Bien, es difícil explicar con más profundidad de lo que ya intenté acá  el postulado que dio origen a este blog, pero trataré de nuevo:

No es que no te pidan el teléfono en una fiesta:
Es que te lo pida el reciente ex – novio de tu mejor amiga, delante de todos.

No es que no te invite a salir el tipo que tanto te gusta:
Es que cuando salgan, ya promediando una exitosa primera cita,  te intoxiques con la comida vietnamita que te llevó a comer y le vomites literalmente todo el auto (que antes, obvio, estaba impecable) y la pase tan mal que no te vuelva a llamar.
O que te insista con que pruebes el tequila – “Es lo más, ya vas a ver…” y que, canchereando como no deberías lo pruebes y termines durmiéndote en la mesa y siendo arrastrada por él hasta tu casa.

No es que nadie te guste:
Es que el que el que te enamora sea un fóbico al compromiso, un egoísta incapaz de compartir siquiera tiempo, un machista a ultranza que pretenda que abandones tu carrera y te dediques a seguirlo y a lavar los plato o un tipo que es prácticamente perfecto pero que está irremediablemente enamorado de tu única amiga del laburo.

No es no ser correspondida:
Es que cuando te corresponden él va a sufrir un fuerte impedimento que lo va imposibilitar estar con vos de forma anormal. O se va a vivir al exterior, o su religión no se lo permite, o está casado, o …..

Y podría seguir por horas.
O puedo recomendarles que empiecen a leer el blog desde el post #1, que incluye los ejemplos de mis amigas estigmatizadas, como yo, dentro de este odioso clan.

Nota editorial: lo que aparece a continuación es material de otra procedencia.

-- ==== Sys2Proof/Machine/HostProgram.lean ====
section
/-! DEFINITION. Host programs: the assembler's lines and pseudo-instructions, and the accesses they expand to (R117, R118). -/

namespace Sys2Proof.Machine

/-- A line of a host program. Values are the numbers written in it, not yet words. -/
inductive Line where
  /-- `WR <REG>, <value>` -/
  | wr (r : Reg) (v : Nat)
  /-- `WR @<offset>, <value>` -/
  | wrAt (off v : Nat)
  /-- `RD <REG>` -/
  | rd (r : Reg)
  /-- `RD @<offset>` -/
  | rdAt (off : Nat)
  /-- `<MNEMONIC>`, and `CRC_BYTE <b>` -/
  | command (i : Instr)
  /-- `.word <value>` -/
  | word (v : Nat)
  /-- `WAIT` -/
  | wait
  /-- `ACK` -/
  | ack
  /-- `DO <MNEMONIC>` -/
  | doCommand (i : Instr)
  /-- `SEEK <v>` -/
  | seek (v : Nat)
  /-- `CRCARG <a>, <n>` -/
  | crcArg (a n : Nat)
  /-- `CRC_BYTES <b0>, ..., <bk>` -/
  | crcBytes (bs : List Byte)
deriving DecidableEq, Repr

/-- R117: values are below 2^32 (a `SEEK` or `CRCARG` offset below 2^64, its two words being written), offsets lie in the
register space. -/
def Line.wellFormed : Line → Bool
  | .wr _ v      => decide (v < 2 ^ 32)
  | .wrAt off v  => decide (off < 4096) && decide (v < 2 ^ 32)
  | .rd _        => true
  | .rdAt off    => decide (off < 4096)
  | .command _   => true
  | .word v      => decide (v < 2 ^ 32)
  | .wait        => true
  | .ack         => true
  | .doCommand _ => true
  | .seek v      => decide (v < 2 ^ 64)
  | .crcArg a n  => decide (a < 2 ^ 64) && decide (n < 2 ^ 32)
  | .crcBytes _  => true

/-- `MmioWrite(off, v)` at `MMIO_BASE + off` (R12). -/
def writeTurn (base off v : Nat) : Turn := .write .w32 (base + off) (BitVec.ofNat 32 v)

/-- A write to a named register. -/
def writeReg (base : Nat) (r : Reg) (v : Nat) : Turn := writeTurn base r.offset.toNat v

/-- A 64-bit value is written as its two halves, the low one first (R118). -/
def writeHalves (base : Nat) (lo hi : Reg) (v : Nat) : List Turn :=
  [writeReg base lo (v % 2 ^ 32), writeReg base hi (v / 2 ^ 32)]

/-- A command word written to `CMD`. -/
def issue (base : Nat) (i : Instr) : Turn := writeReg base .cmd (encode i).toNat

/-- The accesses a line stands for (R117, R118). -/
def Line.expand (base : Nat) : Line → List Turn
  | .wr r v      => [writeReg base r v]
  | .wrAt off v  => [writeTurn base off v]
  | .rd r        => [.read .w32 (base + r.offset.toNat)]
  | .rdAt off    => [.read .w32 (base + off)]
  | .command i   => [issue base i]
  | .word v      => [writeReg base .cmd v]
  | .wait        => [.wait]
  | .ack         => [writeReg base .status 0x0000000E]
  | .doCommand i => [issue base i, .wait]
  | .seek v      => writeHalves base .posLo .posHi v
  | .crcArg a n  => writeHalves base .argAddrLo .argAddrHi a ++ [writeReg base .argLen n]
  | .crcBytes bs => bs.flatMap fun b => [issue base (.crcByte b), .wait]

/-- The host is given a program to run: its lines' accesses follow the turns it still has.
DESIGN CHOICE (log entry 8): where the engine steps among the lines is open (R227, R231). Here it steps in WAIT and after
the last line alone, so a command no WAIT follows is in flight at every later line; every other order is an agenda with
`Turn.engine` between the lines' accesses (`State.withAgenda`). -/
def State.withProgram (s : State) (p : List Line) : State :=
  s.withAgenda (s.host.agenda ++ p.flatMap (Line.expand s.cfg.mmioBase))

end Sys2Proof.Machine
end

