/-- Coming to a later candidate changes LOST_SYNC, WASTE, REJ_INFO and the CRC pair at most. -/
theorem Resynced.same {s u : State} {c d : Nat} (h : Resynced s c u d) : SameButScan s u := by
  induction h with
  | here s c => exact .refl s
  | further hc _ _ ih => exact ((pageCheck_same hc).1.trans ((reject_same _ _).trans (addWaste_same _ _))).trans ih

theorem Resynced.le {s u : State} {c d : Nat} (h : Resynced s c u d) : c ≤ d := by
  induction h with
  | here s c => exact Nat.le_refl _
  | further _ hs _ ih => have := scan_found hs; omega

/-- Unless the loop stands where it began, a candidate was rejected: LOST_SYNC is 1 and REJ_INFO names it. -/
theorem Resynced.lost {s u : State} {c d : Nat} (h : Resynced s c u d) :
    (u = s ∧ d = c) ∨ (c < d ∧ u.status.lostSync = true ∧ u.rej.last ≠ none ∧ d + 4 ≤ u.srcLen) := by
  induction h with
  | here s c => exact .inl ⟨rfl, rfl⟩
  | further hc hs _ ih =>
    have hf := scan_found hs
    rcases ih with ⟨rfl, rfl⟩ | ⟨h1, h2⟩
    · exact .inr ⟨hf.1, rfl, by simp, hf.2.2.1⟩
    · exact .inr ⟨by omega, h2⟩

/-- Coming to candidate `d` counted every byte passed over as waste (R168). -/
theorem Resynced.waste {s u : State} {c d : Nat} (h : Resynced s c u d) :
    u.waste = s.waste + BitVec.ofNat 64 (8 * (d - c)) := by
  induction h with
  | here s c => simp
  | @further s t u c o d r hc hs hr ih =>
    have h1 := (scan_found hs).1
    have h2 := hr.le
    rw [ih, addWaste_waste, rejectCandidate_waste, (pageCheck_same hc).2.1, BitVec.add_assoc]
    congr 1
    apply BitVec.eq_of_toNat_eq
    simp only [BitVec.toNat_add, BitVec.toNat_ofNat]
    omega

/-- Unless the loop stands where it began, REJ_INFO counts a rejection. -/
theorem Resynced.count {s u : State} {c d : Nat} (h : Resynced s c u d) : (u = s ∧ d = c) ∨ u.rej.count ≠ 0 := by
  induction h with
  | here s c => exact .inl ⟨rfl, rfl⟩
  | further _ _ _ ih =>
    right
    rcases ih with ⟨rfl, -⟩ | h
    · exact RejInfo.add_count_ne_zero _ _
    · exact h

/-- What the end of the loop leaves alone, and that page registers and tables change on OK alone. -/
theorem LoopEnd.frame {u t : State} {d : Nat} (h : LoopEnd u d t) :
    t.cfg = u.cfg ∧ t.src = u.src.settle ∧ t.host = u.host ∧ t.ctrl = u.ctrl ∧ t.pending = none ∧ t.crc = u.crc ∧
    t.argAddr = u.argAddr ∧ t.argLen = u.argLen ∧ t.status.done = true ∧ t.status.overrun = u.status.overrun ∧
    t.status.err = (u.status.err || t.status.result.isError) ∧
    (t.status.result = .ok ∨
      ((t.status.result = .eoi ∨ t.status.result = .truncated ∨ t.status.result = .corrupt) ∧
        t.pg = u.pg ∧ t.slots = u.slots)) := by
  cases h with
  | accepted h =>
    have k := (pageCheck_same h).1
    simp [finishPage, k.cfg, k.src, k.host, k.ctrl, k.crc, k.argAddr, k.argLen, k.overrun, k.err]
  | ended h => simp
  | truncated h =>
    have k := (pageCheck_same h).1
    simp [k.cfg, k.src, k.host, k.ctrl, k.crc, k.argAddr, k.argLen, k.overrun, k.err, k.pg, k.slots]
  | exhausted h hs =>
    have k := (pageCheck_same h).1
    simp [k.cfg, k.src, k.host, k.ctrl, k.crc, k.argAddr, k.argLen, k.overrun, k.err, k.pg, k.slots]
  | corrupt h hs =>
    have k := (pageCheck_same h).1
    simp [giveUp, k.cfg, k.src, k.host, k.ctrl, k.crc, k.argAddr, k.argLen, k.overrun, k.err, k.pg, k.slots]

/-! What the tables of an accepted page hold -/

theorem PageRegs.segByte_segTable {p : PageRegs} {segs : List Byte} (h : segs.length ≤ 255) (hp : p.seg = segTable segs)
    (i : Nat) : p.segByte i = segs.getD i 0 := by
  unfold PageRegs.segByte
  rw [hp, segTable]
  by_cases hi : i < 256
  · simp [List.getD_eq_getElem?_getD, hi]
  · simp [List.getD_eq_getElem?_getD, hi, show segs.length ≤ i by omega]

theorem PageRegs.pktEntry_pktTable {p : PageRegs} {pk : List Frag} (h : pk.length ≤ 255) (hp : p.pkt = pktTable pk)
    (i : Nat) : p.pktEntry i = (pk.map Frag.entry).getD i PktEntry.zero := by
  unfold PageRegs.pktEntry
  rw [hp, pktTable]
  by_cases hi : i < 255
  · simp [List.getD_eq_getElem?_getD, hi]
  · simp [List.getD_eq_getElem?_getD, hi, show pk.length ≤ i by omega]

/-- A closing segment makes one entry, an open one none; so a page with an open last segment has one to spare. -/
theorem foldl_laceStep_length (segs : List Byte) : ∀ t : LaceState,
    (segs.foldl laceStep t).pk.length ≤ t.pk.length + segs.length ∧
    (segs.getLast? = some 255 → (segs.foldl laceStep t).pk.length + 1 ≤ t.pk.length + segs.length) := by
  induction segs with
  | nil => intro t; simp
  | cons a as ih =>
    intro t
    have h1 := ih (laceStep t a)
    have h2 : (laceStep t a).pk.length ≤ t.pk.length + 1 := by unfold laceStep; dsimp only; split <;> simp
    refine ⟨by simp only [List.foldl_cons, List.length_cons]; omega, fun h => ?_⟩
    simp only [List.foldl_cons, List.length_cons]
    cases as with
    | nil =>
      have : a = 255 := by simpa using h
      subst this
      simp [laceStep]
    | cons b bs =>
      have := h1.2 (by simpa [List.getLast?_cons_cons] using h)
      omega

@[simp] theorem markFirst_length (flags : Byte) (l : List Frag) : (markFirst flags l).length = l.length := by
  cases l <;> simp [markFirst]

/-- A page has at most as many packet entries as segments (R161). -/
theorem lacing_length_le (segs : List Byte) (flags : Byte) : (lacing segs flags).1.length ≤ segs.length := by
  have := foldl_laceStep_length segs ⟨[], 0, 0, 0⟩
  simp only [List.length_nil, Nat.zero_add] at this
  simp only [lacing, markFirst_length]
  split
  · next h =>
    simp only [List.length_append, List.length_cons, List.length_nil]
    exact this.2 (by simpa [lastCont] using h)
  · exact this.1

/-- The slot a page is tracked in is one of the 32 (R56). -/
theorem continuity_slot_lt (s : State) (p : Page) : (continuity s p).2.slot < 32 := by
  unfold continuity
  split
  · rcases track_cases s.cfg.streamSlots s.slots p with ⟨i, -, h⟩ | ⟨-, i, -, h⟩ | ⟨-, -, h⟩ <;> rw [h] <;> simp
  · simp

end Sys2Proof.Machine
end

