-- ==== Sys2Proof/Laws/Words.lean ====
section
/-! SUPPORT. Registers bit by bit: fields in their places, the halves of a 64-bit value, and the entries behind
the windows. -/

namespace Sys2Proof.Machine

/-- Bit `i` of a register made of fields. -/
theorem getLsbD_field (lo : Nat) {n : Nat} (v : BitVec n) (i : Nat) :
    (field lo v).getLsbD i = (decide (i < 32) && !decide (i < lo) && v.getLsbD (i - lo)) := by
  simp only [field, BitVec.getLsbD_shiftLeft, BitVec.getLsbD_setWidth]
  by_cases h : i - lo < 32
  · simp [h]
  · have : ¬ i < 32 := by omega
    simp [this]

theorem getLsbD_flag (lo : Nat) (b : Bool) (i : Nat) : (flag lo b).getLsbD i = (decide (i < 32) && decide (i = lo) && b) := by
  rw [flag, getLsbD_field]
  by_cases h : i = lo
  · subst h; simp
  · by_cases h2 : i < lo
    · simp [h, h2]
    · have : ∃ k, i - lo = k + 1 := ⟨i - lo - 1, by omega⟩
      obtain ⟨k, hk⟩ := this
      simp [h, hk]

@[simp] theorem join64_halves (v : DWord) : join64 (hi32 v) (lo32 v) = v := by
  apply BitVec.eq_of_getLsbD_eq
  intro i hi
  simp only [join64, hi32, lo32, BitVec.getLsbD_or, BitVec.getLsbD_shiftLeft, BitVec.getLsbD_setWidth,
    BitVec.getLsbD_ushiftRight]
  by_cases h : i < 32
  · simp [h, hi]
  · have h1 : i - 32 < 32 := by omega
    have h2 : 32 + (i - 32) = i := by omega
    have h3 : i - 32 < 64 := by omega
    simp [h, hi, h1, h2, h3]

@[simp] theorem lo32_join64 (h l : Word) : lo32 (join64 h l) = l := by
  apply BitVec.eq_of_getLsbD_eq
  intro i hi
  have h2 : i < 64 := by omega
  simp only [join64, lo32, BitVec.getLsbD_or, BitVec.getLsbD_shiftLeft, BitVec.getLsbD_setWidth]
  simp [hi, h2]

@[simp] theorem hi32_join64 (h l : Word) : hi32 (join64 h l) = h := by
  apply BitVec.eq_of_getLsbD_eq
  intro i hi
  have h1 : 32 + i < 64 := by omega
  have h2 : i < 64 := by omega
  simp only [join64, hi32, BitVec.getLsbD_or, BitVec.getLsbD_shiftLeft, BitVec.getLsbD_setWidth,
    BitVec.getLsbD_ushiftRight]
  simp [hi, h1, h2]

/-- The halves as fields of the value: `_LO` is bits [31:0], `_HI` bits [63:32] (R90). -/
theorem lo32_eq_extractLsb' (v : DWord) : lo32 v = v.extractLsb' 0 32 := by
  apply BitVec.eq_of_getLsbD_eq
  intro i hi
  simp [lo32, hi]

theorem hi32_eq_extractLsb' (v : DWord) : hi32 v = v.extractLsb' 32 32 := by
  apply BitVec.eq_of_getLsbD_eq
  intro i hi
  simp [hi32, hi]

/-! The entries behind the windows' words -/

@[simp] theorem PageRegs.pktEntry_fin (p : PageRegs) (i : Fin 255) : p.pktEntry i = p.pkt[i] := by
  simp [PageRegs.pktEntry, List.getD_eq_getElem?_getD]

/-- A 256th packet entry reads 0 (R55). -/
@[simp] theorem PageRegs.pktEntry_255 (p : PageRegs) : p.pktEntry 255 = PktEntry.zero := by
  simp [PageRegs.pktEntry, List.getD_eq_getElem?_getD]

theorem State.slotAt_fin {s : State} {i : Fin 32} (h : i.val < s.cfg.streamSlots) : s.slotAt i = s.slots[i] := by
  simp [State.slotAt, h, List.getD_eq_getElem?_getD]

/-- The slots from `STREAM_SLOTS` on are empty (R56). -/
theorem State.slotAt_absent {s : State} {i : Nat} (h : s.cfg.streamSlots ≤ i) : s.slotAt i = Slot.zero := by
  simp [State.slotAt, show ¬ i < s.cfg.streamSlots by omega]

end Sys2Proof.Machine
end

Las desafortunadas en el amor no somos un grupo amorfo de solteronas sin levante.
No somos depresivas. No somos ignorantes. No nos juntamos a llorar o a pasar fines de semana enteros mirando novelas rosa. (De hecho, he descubierto un patrón…casi no miramos televisión…)
Hacemos, deshacemos. Somos madres, amigas, profesionales exitosas.
No nos va mal en la vida, nos va mal en ESTO:

Atraemos, enamoramos, provocamos, seducimos.
Pero siempre al incorrecto, al imposible, al sádico, al psicopata, al loco, al vago…

Somos normales.
Pero tenemos una puta, putísima suerte.